Wystawa:
01.04.2022 — 30.04.2022
Wernisaż: 31.03.2022, godz. 18:00
Miejsce: Stacja Orunia GAK, ul. Dworcowa 9, Gdańsk
Artystki biorące udział w wystawie:
Anna Brudzińska
Natalia Koniuszy
Grażyna Kunicka
Anka Mierzejewska
Aleksandra Prusinowska
Joanna Rusinek
Krystyna Suchwałło
Emilia Wernicka
Maria Witczak
Kuratorka: Anna Brudzińska
Miejsce: Galeria Peron / Stacja Orunia / Gdański Archipelag Kultury
Koncepcja tej wystawy powstała w odpowiedzi na zaistniałą sytuację wkroczenia wojsk rosyjskich na Ukrainę.

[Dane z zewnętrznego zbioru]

-- ==== Sys2Proof/Machine/Startup.lean ====
section
/-! DEFINITION. Start-up and reset (17 R525–R537): power-on, module reset, the boot path, journal recovery, the MP's resets and restarts,
the firmware swap (09 R339, R340; 12 R416–R418). -/

namespace Sys2Proof.Machine

/-! ### What a reset leaves (R526) -/

/-- Every part at its reset values; the NOR contents, the draws of open values and the queue of steps go on. The table of R526 does not name
the TH, NV, BI, CC, HS and SYS blocks: they are reinitialised like the others (DESIGN CHOICE, assumption log 69). -/
def blank (s : State) : State :=
  { State.reset with
    nor := s.nor
    nv := { torn := s.nv.torn }
    free := s.free
    pending := s.pending }

/-- Trace rings at a module reset (R527): a TRIGGERED one stops, an ARMED one becomes CONFIGURED. -/
def ringsReset (s : State) : State :=
  (List.range 16).foldl (fun s r =>
    if s.bit R.TE_STAT_TRIGGERED r then ringHalt r s else if s.bit R.TE_STAT_ARMED r then ringDisarm r s else s) s

/-- The trace engine with the Granary as a module reset keeps them (R526, R527). -/
def keepTrace (old s : State) : State :=
  { s with
    regs := (old.regs.filter (fun r => r.1 / 0x10000 == 0x4013)).foldl (fun m r => smapSet resetWord m r.1 r.2) s.regs
    te := { old.te with evs := [], sampled := false } }

/-- The NOR at a module reset: the operation in progress ends first; a STATE record that waits for its job is written (R542). -/
def norFlush (s : State) : State :=
  let run (j : NorJob) (s : State) : State :=
    (match j.req with
      | .store 2 _ _ => j.ops
      | _ => j.ops.take 1).foldl (fun s op => (norStep s op).2) s
  let s := (s.nv.run.toList ++ s.nv.aside.toList).foldl (fun s j => run j s) s
  (s.nv.own ++ s.nv.jobs ++ s.nv.wait).foldl (fun s j => match j.req with
    | .store 2 body copy => (storeOps s 2 body copy).foldl (fun s op => (norStep s op).2) s
    | _ => s) s

/-! ### Boot: tests and the loader (R529, R530) -/

/-- Lane self-test: a failing lane is marked unusable and logged (02 R85; 15 R473). What its self-test found there is open. -/
def bootLane (f : BootFacts) (s : State) (lane : Nat) : State :=
  if testB f.lanesFailed.toNat lane then
    let d := openItem (List.replicate 8 0) s
    laneLost lane (d.2.mpEvent Ev.BIST_FAIL d.1)
  else s

/-- SYS.ID.GSTEP: the lowest stepping of the PX-Gs that answer (01 R52); with none it is open. -/
def bootSteps (f : BootFacts) (s : State) : State :=
  let found := (List.finRange 7).filterMap (fun c => if testB f.answers.toNat c.val then some f.steps[c].toNat else none)
  match found with
  | [] => let d := s.drawBits 4; d.2.wr R.SYS_ID_GSTEP d.1
  | x :: xs => s.wr R.SYS_ID_GSTEP (xs.foldl min x)

/-- The confirmation that the CONFIG store holds: the lock and the code, a mismatch of the CRC; without one the set is open (10 R361–R363). -/
def bootConfirm (b : List Byte) (s : State) : State :=
  if fieldLE b 0 1 = 1 then
    let conf := fieldLE b 4 4
    let s : State := { (s.wr R.SB_CRC_CONF conf).wr R.SB_LOCK_LOCKED 1 with sb := { s.sb with code := fieldLE b 8 4 } }
    if conf = s.rd R.SB_CRC_CALC then s else (s.wr R.SB_STAT_CRCERR 1).event Ev.SAFETY_CRC 0
  else ((s.wr R.SB_LOCK_OPEN 1).wr R.SB_STAT_CRCERR 1).event Ev.SAFETY_CRC 0
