-- ==== Sys2Proof/Machine/Core.lean ====
section
/-! DEFINITION. The machine as the host runs it. -/

def Sys2Proof.core : Host.Core := {
  State := Sys2Proof.Machine.State
  Fault := Sys2Proof.Machine.Fault
  Refusal := Sys2Proof.Machine.Refusal
  step := Sys2Proof.Machine.step
  reset := Sys2Proof.Machine.State.reset }
end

Tak naprawdę miała to być zupełnie inna wystawa. Planowaliśmy wcześniej inną ekspozycję, inspirowaną książką Portret damy Henry’ego Jamesa i filmem pod tym samym tytułem, prezentującą różne wizerunki kobiet – współczesnych „dam” z dwudziestego pierwszego wieku w ich drogach ku niezależności. Jednakże w obliczu toczącej się za naszą granicą wojny wiele tematów ulega przewartościowaniu i traci na znaczeniu. Relacje z działań wojennych, a następnie fala uchodźców – najczęściej kobiet z dziećmi, uciekających w celu znalezienia bezpiecznego schronienia, wywołały wiele refleksji, ale i chęć pomocy, szlachetną solidarność z potrzebującymi. Stąd zmiana formuły i związana z tym nowa wystawa poruszająca kwestie kobiece w rzeczywistości takiej jaką teraz mamy, czyli wojny.
Okazało się, że artystki szybko zareagowały na dziejącą się historię, tworząc w odpowiedzi na zaistniałe dramatyczne okoliczności. Na wystawie „Kobieta i nie-pokój” znajduje się część takich prac. Patrząc na nie nasuwa się wiele pytań, m.in. w czym kobiety mogą znaleźć prawdziwe bezpieczeństwo…? Jeśli trzeba uciekać i zostawić własny dom? A gdy potem okazuje się, że już go nie ma bo trafiła w niego jedna z wrogich rakiet?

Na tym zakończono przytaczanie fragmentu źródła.